# WHAT YOU WILL DO
In the listing below, the answer starts at the line that has "t.rip = s.rip + BitVec.ofNat 64 bs.length" and stops after the line that has "form writes. -/"; please repeat that part exactly and nothing more.
↓↓↓
/-- 49 R200, R201, 30 R74 (log entry 13): the SETcc part of a compound that stands alone at `rip` runs as the machine
instruction it is: the eight bits that R201's table selects receive the condition, the other 56 bits of that register, every
other register and every flag keep their values, and `rip` moves past 3 or 4 bytes. -/
def Obligations.LoneSetPartRuns : Prop :=
  ∀ (s : State) (p : SetPart) (rest : List Byte), Ready s → fetchBytes s = bytesSetPart p ++ rest →
    ∃ t, step s = .next t ∧ t.flags = s.flags ∧ t.mem = s.mem ∧ SameApart s t ∧
      t.rip = s.rip + BitVec.ofNat 64 (3 + groupBit p.group) ∧
      (let q := (selectedByte p.group p.number).1
       let lo := (selectedByte p.group p.number).2
       (readReg t.regs q).extractLsb' lo 8 = (if condHolds p.cond s.flags then 1 else 0) ∧
       (∀ k, k < lo ∨ lo + 8 ≤ k → (readReg t.regs q).getLsbD k = (readReg s.regs q).getLsbD k) ∧
       (∀ r, r ≠ q → readReg t.regs r = readReg s.regs r))

/-- 49 R190, R204 (log entries 6, 16): the target stops by name on an undelivered fault, and on bytes that are no output
form and no SETcc part. -/
def Obligations.TargetStopsByName : Prop :=
  (∀ (s : State) (e : TargetException), s.request = none → s.exception = some e → step s = .fault (.undelivered e)) ∧
  (∀ (s : State) (e : DecodeError), Ready s → decode (fetchBytes s) = Except.error e →
    decodeSetPart (fetchBytes s) = none → step s = .refused (.undescribed e))

/-- 49 R190 (soundness of the whole): where the block's output for a descriptor stands at `rip`, one step of the target runs
the descriptor's form (unless what follows completes a zeroing move to a compound, log entry 12). -/
def Obligations.EmittedBytesRun : Prop :=
  ∀ (s : State) (d : Descriptor) (out : BitVector) (bs rest : List Byte) (i : Instr),
    Block.encode d = Except.ok out → Bits.bytes out = Except.ok bs → formOf d = Except.ok i → Ready s →
    fetchBytes s = bs ++ rest → startsCompound i rest = false → step s = exec i s

/-- 49 R192, R193: the bytes of a move-immediate, in either form, load the value modulo 2^64 into the register and change
nothing else but `rip`. -/
def Obligations.MovImmBytesLoadTheValue : Prop :=
  ∀ (s : State) (d : Reg) (v : Int) (out : BitVector) (bs rest : List Byte),
    Block.encode (.movImm d v) = Except.ok out → Bits.bytes out = Except.ok bs → Ready s →
    fetchBytes s = bs ++ rest → (v = 0 → setPartFor d rest = none) →
    ∃ t, step s = .next t ∧ ((readReg t.regs d).toNat : Int) = v % 2 ^ 64 ∧
      (∀ r, r ≠ d → readReg t.regs r = readReg s.regs r) ∧ t.flags = s.flags ∧ t.mem = s.mem ∧
      t.rip = s.rip + BitVec.ofNat 64 bs.length ∧ SameApart s t

/-- No step changes the paging and privilege data, and a step of the target leaves the port alone. Both are the model's
choice: that the paging and privilege data are fixed is log entry 9's, and the port is log entry 2's. -/
def Obligations.SurroundingsKept : Prop :=
  ∀ s t : State, step s = .next t →
    t.pageFaults = s.pageFaults ∧ t.linear = s.linear ∧ t.alignmentCheck = s.alignmentCheck ∧ t.cpl = s.cpl ∧
      t.request = none ∧ (s.request = none → t.response = s.response)

/-! ## Frames -/

/-- 49 R192 to R203: an instruction leaves every general register alone but those its form writes. -/
def Obligations.RegisterFrame : Prop :=
  ∀ (i : Instr) (s t : State), i.wellFormed = true → exec i s = .next t →
    ∀ r, r ∉ writtenRegs i → readReg t.regs r = readReg s.regs r

/-- 49 R203, R205: only add, sub and cmp write flags: the moves, the set-on-conditions and ret write none. -/
def Obligations.FlagFrame : Prop :=
  ∀ (i : Instr) (s t : State), writesFlags i = false → exec i s = .next t → t.flags = s.flags

/-- 49 R194, R196: every byte of memory outside the eight that a store form writes reads as before, and all of memory for a
form that stores nothing. -/
def Obligations.MemoryFrame : Prop :=
  ∀ (i : Instr) (s t : State), Memory.wf s.mem = true → exec i s = .next t →
    (storeAddress i s = none → ∀ a, readByte t.mem a = readByte s.mem a) ∧
    (∀ ea, storeAddress i s = some ea → ∀ a, (∀ k < 8, a ≠ byteAddr ea k) → readByte t.mem a = readByte s.mem a)

/-- 49 R204: a form without a memory access raises no fault and leaves CR2 alone; a form with one that raises nothing leaves
CR2 alone. That no instruction changes the port or the paging and privilege data is the model's choice (log entries 2, 9). -/
def Obligations.FaultRegisterFrame : Prop :=
  ∀ (i : Instr) (s t : State), exec i s = .next t →
    SameSurroundings s t ∧
    (accessesMemory i = false → t.exception = s.exception ∧ t.cr2 = s.cr2) ∧
    (s.exception = none → t.exception = none → t.cr2 = s.cr2)

/-! ## What each instruction does -/

/-- 49 R192, R193: both immediate forms complete in every state: the register holds the sign-extended 32-bit or the 64-bit
immediate, and everything but it and `rip` is as before. -/
def Obligations.ImmediateLoadsComplete : Prop :=
  ∀ (s : State) (d : Reg),
    (∀ imm : BitVec 32, ∃ t, exec (.movImm32 d imm) s = .next t ∧ (readReg t.regs d).toInt = imm.toInt ∧
      (∀ r, r ≠ d → readReg t.regs r = readReg s.regs r) ∧ t.flags = s.flags ∧ t.mem = s.mem ∧ t.rip = s.rip + 7 ∧
      SameApart s t) ∧
    (∀ imm : BitVec 64, ∃ t, exec (.movImm64 d imm) s = .next t ∧ readReg t.regs d = imm ∧
      (∀ r, r ≠ d → readReg t.regs r = readReg s.regs r) ∧ t.flags = s.flags ∧ t.mem = s.mem ∧ t.rip = s.rip + 10 ∧
      SameApart s t)

/-- 49 R194, R196: the three store forms complete where the access passes: the eight bytes at x[addr] hold the source,
least significant first, every other byte reads as before, and only memory and `rip` change. -/
def Obligations.StoresComplete : Prop :=
  ∀ (s : State) (a x : Reg) (i : Instr) (n : Nat),
    (i, n) ∈ [(.store a x, 3), (.storeSib a x, 4), (.storeDisp8 a x, 4)] → Memory.wf s.mem = true →
    AccessPasses s .write (readReg s.regs a) →
    ∃ t, exec i s = .next t ∧
      (∀ k < 8, readByte t.mem (byteAddr (readReg s.regs a) k) = byteOf (readReg s.regs x) k) ∧
      (∀ b, (∀ k < 8, b ≠ byteAddr (readReg s.regs a) k) → readByte t.mem b = readByte s.mem b) ∧
      t.regs = s.regs ∧ t.flags = s.flags ∧ t.rip = s.rip + BitVec.ofNat 64 n ∧ SameApart s t

/-- 49 R195, R196: the three load forms complete where the access passes: the register's bytes, least significant first, are
the eight bytes at the old x[addr], also where the register is the address register, and only it and `rip` change. -/
def Obligations.LoadsComplete : Prop :=
  ∀ (s : State) (d a : Reg) (i : Instr) (n : Nat),
    (i, n) ∈ [(.load d a, 3), (.loadSib d a, 4), (.loadDisp8 d a, 4)] → AccessPasses s .read (readReg s.regs a) →
    ∃ t, exec i s = .next t ∧
      (∀ k < 8, byteOf (readReg t.regs d) k = readByte s.mem (byteAddr (readReg s.regs a) k)) ∧
      (∀ r, r ≠ d → readReg t.regs r = readReg s.regs r) ∧ t.flags = s.flags ∧ t.mem = s.mem ∧
      t.rip = s.rip + BitVec.ofNat 64 n ∧ SameApart s t

/-- 49 R197: add completes in every state with the sum modulo 2^64 and the six flags of the rule. -/
def Obligations.AddCompletes : Prop :=
  ∀ (s : State) (d x : Reg),
    let a := readReg s.regs d
    let b := readReg s.regs x
    ∃ t, exec (.add d x) s = .next t ∧ (readReg t.regs d).toNat = (a.toNat + b.toNat) % 2 ^ 64 ∧
      (t.flags.cf = true ↔ 2 ^ 64 ≤ a.toNat + b.toNat) ∧
      (t.flags.ovf = true ↔ ¬(-2 ^ 63 ≤ a.toInt + b.toInt ∧ a.toInt + b.toInt ≤ 2 ^ 63 - 1)) ∧
      (t.flags.sf = true ↔ (readReg t.regs d).toInt < 0) ∧ (t.flags.zf = true ↔ readReg t.regs d = 0) ∧
      (t.flags.pf = true ↔ ((List.range 8).countP fun k => (readReg t.regs d).getLsbD k) % 2 = 0) ∧
      (t.flags.af = true ↔ 16 ≤ a.toNat % 16 + b.toNat % 16) ∧
      (∀ r, r ≠ d → readReg t.regs r = readReg s.regs r) ∧ t.mem = s.mem ∧ t.rip = s.rip + 3 ∧ SameApart s t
↑↑↑
# RESPONSE TO THIS EXERCISE
      t.rip = s.rip + BitVec.ofNat 64 bs.length ∧ SameApart s t

/-- No step changes the paging and privilege data, and a step of the target leaves the port alone. Both are the model's
choice: that the paging and privilege data are fixed is log entry 9's, and the port is log entry 2's. -/
def Obligations.SurroundingsKept : Prop :=
  ∀ s t : State, step s = .next t →
    t.pageFaults = s.pageFaults ∧ t.linear = s.linear ∧ t.alignmentCheck = s.alignmentCheck ∧ t.cpl = s.cpl ∧
      t.request = none ∧ (s.request = none → t.response = s.response)

/-! ## Frames -/

/-- 49 R192 to R203: an instruction leaves every general register alone but those its form writes. -/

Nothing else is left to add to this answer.